This has been quite a year for the Homeland. We started out with a new Chancellor and are ending it looking at the prospect of a 1000-year Reich! Despite the dawning of a new day of hope for inhumanity, you may still have doubts that swearing fealty to Adolf Hitler to-the-death is the only way forward that respects the dictates of Aryan superiority and honors the destiny of our great Deutschlander Volk.

Here in the Propaganda Ministry, we get it! You’re nervous about some dicey moments that may crop up in this first genuinely happy holiday season since the Great War, which all reasonable people recognize we lost when we were stabbed in the back by an international conspiracy of Communist bankers with suspiciously large noses. That’s why Joseph and I have come up with these five tips to make sure there’s not too much Blitzkrieg in your Blitzen when you and your loved ones celebrate.

1) Listen: When Uncle Helmut curses the foreign elements that burned down the Reichstag and necessitated our glorious Führer assuming emergency dictatorial powers, do not roll your eyes and dismiss it as “another conspiracy theory.” He may know something you don’t! How are we going to succeed in bringing peace and prosperity to all of Europe contingent on a recognition of our natural right to dominate the degenerate Slavs and Mongol-tainted Untermenschen if you close yourself off to other points of view?

2) Listen some more: After the last bit of Spaetzle has been polished off and the Schnapps glasses replenished, all right-thinking hosts will of course make sure their guests gather around the radio to hear an address from our new leader. If you have only been catching bits of his speeches here and there, (nein gut!) this is your opportunity to open your ears and be dazzled by the greatest orator in the history of the mankind. (If you have brought any Jews along to the festivities, this would be a good time to send them home in a Deutschland Uber Alles They might as well enjoy riding in a taxi while they can — there’s a little something called “the Nuremberg Laws” in the works that may make that not so easy — oops, spoiler alert!)

3) Observe: Doesn’t your handsome cousin, Kurt, look fetching in that SS-uniform clinging to his pure-blooded master race physique? Doesn’t it just make you just want to train for the 1936 Olympics in high black boots? Of course it does! Everyone loves a man in uniform!

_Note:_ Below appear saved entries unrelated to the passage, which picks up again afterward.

-- ==== Sys2Proof/Tests/Slice0.lean ====
section
/-! SUPPORT. Tests: an ill-formed command for each check of WellFormed, small tests whose expected values come from the
worked examples and tables of spec/, and for every obligation with hypotheses a witness that meets them. -/

open Sys2Proof Sys2Proof.Machine
namespace Sys2Proof.Tests

/-! ## WellFormed refuses -/

theorem test_wellformed_frame_length : WellFormed (.linkRestored 0 []) = false := by decide
theorem test_wellformed_current : WellFormed (.release 0 ⟨1024, 0, 0, 1⟩) = false := by decide
theorem test_wellformed_current_low : WellFormed (.seizeConfirm 0 ⟨-1025, 0, 0, 1⟩) = false := by decide
theorem test_wellformed_tip : WellFormed (.digitEnd 0 ⟨0, 512, 0, 1⟩) = false := by decide
theorem test_wellformed_tip_low : WellFormed (.parkedRelease 0 ⟨0, -513, 0, 1⟩) = false := by decide
theorem test_wellformed_ring : WellFormed (.firstDigitTimeout 0 ⟨0, 0, 512, 1⟩) = false := by decide
theorem test_wellformed_ring_low : WellFormed (.interdigitTimeout 0 ⟨0, 0, -513, 1⟩) = false := by decide
theorem test_wellformed_slots : WellFormed (.highwayFrame (List.replicate 129 0)) = false := by decide +kernel
theorem test_wellformed_complete : WellFormed (.highwayRestored []) = false := by decide
theorem test_wellformed_block : WellFormed (.blockEnd 0 []) = false := by decide
theorem test_wellformed_condition : WellFormed (.conditionConfirm 0 .powerCross ⟨0, 0, 0, 1⟩) = false := by decide
theorem test_wellformed_clear : WellFormed (.conditionClear 0 .powerCross ⟨0, 0, 0, 1⟩) = false := by decide
theorem test_wellformed_data : WellFormed (.memoryAccessDone (List.replicate 65 0)) = false := by decide
theorem test_wellformed_conversions : WellFormed (.readingDone [0]) = false := by decide
theorem test_wellformed_count : WellFormed (.readingDone (List.replicate 20 2048)) = false := by decide
theorem test_wellformed_count_low : WellFormed (.loopWatchRead (-2049)) = false := by decide
theorem test_wellformed_offset : WellFormed (.ignoredRegisterWrite 0x10 0) = false := by decide
theorem test_wellformed_accepts : WellFormed (.release 95 ⟨-1024, 511, -512, 15⟩) = true := by decide

/-! ## States for the tests -/

/-- A part in RUNNING with nothing under way. -/
def live : State := State.reset.setRun { control := .running }

/-- A line with an open loop in a hook state, its latches NO_LOOP. -/
def opened (h : Hook) (t : Timer) : Line := { sup := { hook := h, timer := t } }

/-- A line with a closed loop in a hook state, its latches LOOP. -/
def closed (h : Hook) (t : Timer) : Line :=
  { cond := ⟨.loop, .loop, .loop, .loop, false, 0, 0⟩, sup := { hook := h, timer := t } }

/-- An ON_HOOK line whose baseline stands at 20 steps. -/
def leaking (f : FaultRecord) : Line := { sup := { hook := .onHook, b := 320, seeded := true }, fault := f }

/-- Line 0 as given, on an UP link. -/
def lineAt0 (ln : Line) : State := (live.setLine 0 ln).setLink 0 { up := true }

/-- An open train with its make timer RUNNING. -/
def train (count make : Nat) : PulseDecoder := { trainOpen := true, count := count, make := make, makeState := .running }

/-- A frame of count 5 with every value 0, and what it holds. -/
def frame5 : List Byte := 5 :: List.replicate 48 0 ++ [251]
def zeroFrame : Frame := ⟨5, List.replicate 8 ⟨0, 0, 0⟩⟩

/-- A highway frame of 128 slots. -/
def slots : List (BitVec 16) := List.replicate 128 1

def parkRecord : Record := ⟨some 0, 0, .park⟩

/-- 32 records staged. -/
def fullQueue : State := live.setJournal { queue := List.replicate 32 parkRecord }

/-- An access of one unit. -/
def access (u : MemUnit) (write : Bool) (n : Nat) : Access := ⟨u, write, 0, n, [], 0⟩

/-- A control state with an access in flight. -/
def busyWith (c : ControlState) (a : Access) : State := State.reset.setRun { control := c, port := .busy a true }

def busy (c : ControlState) (u : MemUnit) (write : Bool) : State := busyWith c (access u write 1)

/-- The Journal Unit at a step of its sequence, its access in flight in RUNNING. -/
def journalAt (write : Bool) (w : Work) (q : List Record) : State :=
  (busyWith .running (access .journal write 1)).setJournal { queue := q, work := some w }

/-- A retry in flight in MEMORY_ERROR with freeze asked 1. -/
def retrying (a : Access) (j : Journal) : State :=
  ((busyWith .memoryError a).setJournal j).setRun
    { control := .memoryError, freezeAsked := true, failed := some a, port := .busy a true }

/-- The start sequence at a step. -/
def starting (st : StartStep) (write : Bool) (n : Nat) : State :=
  State.reset.setRun { control := .starting, port := .busy (access .start write n) true, start := some { step := st } }

/-- The executor at a phase, its access in flight in RUNNING. -/
def executorAt (p : ExecPhase) (write : Bool) (n : Nat) : State :=
  (busyWith .running (access .executor write n)).setExecutor { phase := p }

/-- An order of a kind, with its line field and its count. -/
def order (kind line count : Nat) : Order :=
  ⟨.priority, 0, [1, BitVec.ofNat 8 kind, BitVec.ofNat 8 line, BitVec.ofNat 8 count]⟩

/-- The TAKEN write of an order in flight. -/
def taking (kind line count : Nat) : State := executorAt (.takeWrite (order kind line count) 1) true 1

/-- A test of line 0 at a step. -/
def testAt (st : TestStep) (mask : Nat) : State :=
  live.setTest { phase := .measuring, step := st, connection := some 0, mask := mask }

/-- A collision reading under the 50 V stimulus. -/
def charged (dc : Int) : State :=
  live.setTest { phase := .measuring, step := .watch (.drive .tg) dc 0, connection := some 0, mask := 7, charged := true }

/-- The Global Settings of R174's example: a journal of 16 records at 0x2000, lists of 8 at 0x2200 and `routine`. -/
def settingsWith (routine : Nat) : List Byte :=
  layout 256 [wordField 0x00 0x2000, halfField 0x04 16, wordField 0x08 0x2200, halfField 0x0C 8, wordField 0x10 routine,
    halfField 0x14 8]

def goodSettings : List Byte := settingsWith 0x2300

/-! ## The worked examples and tables of spec/ -/

/-- R3: a frame whose sum is not 0 modulo 256, whose count is above 15, and a good one. -/
theorem test_frame_checks :
    parseFrame (5 :: List.replicate 48 0 ++ [250]) = none ∧ parseFrame (16 :: List.replicate 48 0 ++ [240]) = none ∧
    parseFrame frame5 = some zeroFrame := by decide

/-- spec/01, glitch, step and band: samples 5, 6 and 7 of line 17, and sample 8 in the band. -/
theorem test_filter_step_and_band :
    classify 104 84 .noLoop 150 = .loop ∧ classify 104 84 .loop (-90) = .loop ∧ classify 104 84 .loop 60 = .noLoop ∧
    ((Conditioner.filter {} .loop).filter .loop).qb = .noLoop ∧
    (((Conditioner.filter {} .loop).filter .loop).filter .loop).qb = .loop := by decide

/-- spec/02, a baseline: the seed and samples 2, 3, 4 and 5 of line 30. -/
theorem test_baseline_line_30 :
    baselineAfter {} 4 24 = 384 ∧ baselineAfter { b := 384, seeded := true } 4 26 = 386 ∧
    baselineAfter { b := 386, seeded := true } 4 23 = 384 ∧ baselineAfter { b := 384, seeded := true } 4 (-23) = 383 ∧
    baselineAfter { b := 383, seeded := true } 4 23 = 382 := by decide

/-- spec/02, the same line's thresholds at B 383: T_on 103, T_off 83. -/
theorem test_thresholds_line_30 :
    tOnOf { m := 80, f := 100, h := 20 } 383 = 103 ∧ tOffOf { m := 80, f := 100, h := 20 } 103 = 83 := by decide

/-- spec/02, breaks on one call: the class of each break of line 61. -/
theorem test_break_classes_line_61 :
    let p : Profile := { flashEnable := true, breakMin := 20, pulseBreakMax := 80, flashMin := 150, flashMax := 400 }
    breakClass p 12 = .hit 12 ∧ breakClass p 62 = .pulse 62 ∧ breakClass p 110 = .cut 110 ∧ breakClass p 250 = .flash ∧
    breakClass { p with flashEnable := false } 250 = .cut 250 := by decide

/-- spec/03, a slow dial with a hit: the second pulse of line 12. -/
theorem test_first_period_line_12 :
    let p : Profile := { gMin := 100, gMax := 300, ratioMin := 55, ratioMax := 72 }
    let d := PulseDecoder.pulse { trainOpen := true, count := 1, firstBreak := 90, make := 30 } 90 p
    d.p1 = 120 ∧ d.share = 75 ∧ d.threshold = 180 ∧ d.distorted p = true ∧ d.offSpeed = false := by decide

/-- spec/04, a block decision: the energies of receiver 2 give 4, and NONE at a greater power or a second column. -/
theorem test_block_decision_4 :
    decideBlock 1000000000 [1200000000, 310000000000, 2000000000, 900000000]
      [400000000000, 3000000000, 1100000000, 700000000] 13000000000 = some 4 ∧
    decideBlock 1000000000 [1200000000, 310000000000, 2000000000, 900000000]
      [400000000000, 3000000000, 1100000000, 700000000] 15000000000 = none ∧
    decideBlock 1000000000 [1200000000, 310000000000, 2000000000, 900000000]
      [400000000000, 51000000000, 1100000000, 700000000] 13000000000 = none := by decide

/-- spec/05, completions by the plan: `11` goes on, `112` ends by early entry 3, urgent. -/
theorem test_plan_early_112 :
    let plan : Plan :=
      { lengths := (List.replicate 100 none).set 1 (some 10)
        early := (List.replicate 16 none).set 3 (some ⟨[1, 1, 2], true⟩) }
    plan.check [⟨1, .tone, false, false⟩, ⟨1, .tone, false, false⟩] = none ∧
    plan.check [⟨1, .tone, false, false⟩, ⟨1, .tone, false, false⟩, ⟨2, .tone, false, false⟩] =
      some (.early, some 3, true) := by decide

/-- spec/06, an induced hum: samples 100, 104, 1000 and 1014 of line 64. -/
theorem test_ac_average_line_64 :
    a16After 160 30 = 180 ∧ a16After 231 30 = 246 ∧ a16After 465 30 = 465 ∧ a16After 465 0 = 435 ∧
    a16After 183 0 = 171 := by decide

/-- spec/07, arbitration: looks 1, 4, 5, 7 and 8. -/
theorem test_arbitration :
    chooseList .priority 0 3 true true = some (.priority, 1) ∧ chooseList .priority 3 3 true true = some (.routine, 1) ∧
    chooseList .routine 1 1 true true = some (.priority, 1) ∧ chooseList .priority 2 3 false true = some (.routine, 1) ∧
    chooseList .routine 1 1 false false = none := by decide

/-- A profile record in range but for the fields of spec/07's reload example: k 2, flash_min 90, flash_max 95. -/
def record14 : List Byte :=
  layout 48 [byteField 0x00 1, byteField 0x01 1, halfField 0x04 80, halfField 0x06 100, byteField 0x08 20,
    byteField 0x09 2, halfField 0x0A 60, halfField 0x0C 30, halfField 0x0E 20, halfField 0x10 100, halfField 0x12 90,
    halfField 0x14 95, halfField 0x16 100, halfField 0x18 300, byteField 0x1A 55, byteField 0x1B 72, byteField 0x1C 10,
    byteField 0x1D 5, byteField 0x1E 10, byteField 0x1F 3, byteField 0x24 20, byteField 0x25 8, halfField 0x26 300,
    byteField 0x28 5, byteField 0x29 20]

/-- spec/07, a profile reload with clamped fields: three fields, and the values that line 14 takes. -/
theorem test_profile_line_14 :
    profileClamped record14 = 3 ∧ (parseProfile record14).k = 3 ∧ (parseProfile record14).flashMin = 101 ∧
    (parseProfile record14).flashMax = 101 := by decide +kernel

/-- spec/08, a wet pair: the verifications of the tip and the ring, and the mean of a negative reading. -/
theorem test_verified_readings :
    agrees 14 9 = false ∧ agrees 9 8 = true ∧ agrees (-31) (-30) = true ∧ agrees 52 50 = true ∧
    readingDc (List.replicate 19 0 ++ [-1]) = -1 ∧ readingDc (List.replicate 20 3000) = 2047 := by decide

4) Encourage: There’s no reason the children should be consigned to the Hitler Youth table for the entire celebration. They have opinions too! And they are rightly learning to listen carefully to what the adults are saying, even to write these things down in little Notebuchenwalds to report to their teachers and other blond authorities. So whatever is on your mind, feel free to share, just speak slowly and spell out all street names for the attentive little Kinder.

5) Have Fun! Nothing brings family and friends together more than engaging in long-standing holiday traditions like decorating the Tannenbaum or singing Weihnachtsleider. But the new Germany should also make some neue traditions too, don’t you think? You would be surprised how delightful it is to paint yellow stars on the shop windows of those who need to get their exit visas to some decadent Western carcass of a country before it is too late! And then you can warm yourselves around a good MeinKampfire burning books that no self-respecting Teuton would be caught dead with! (Just a figure of speech! Nobody is killing anybody, as least until the “Night of the Long Knives.”)

Hopefully these guidelines will ensure your holiday get-togethers are free of stressful Sturm und Drang. So put some goosestep in your goose and go out and (Nazi) party! Just remember you have nothing to be afraid of. National Socialists are just patriots who want to make Germany great again!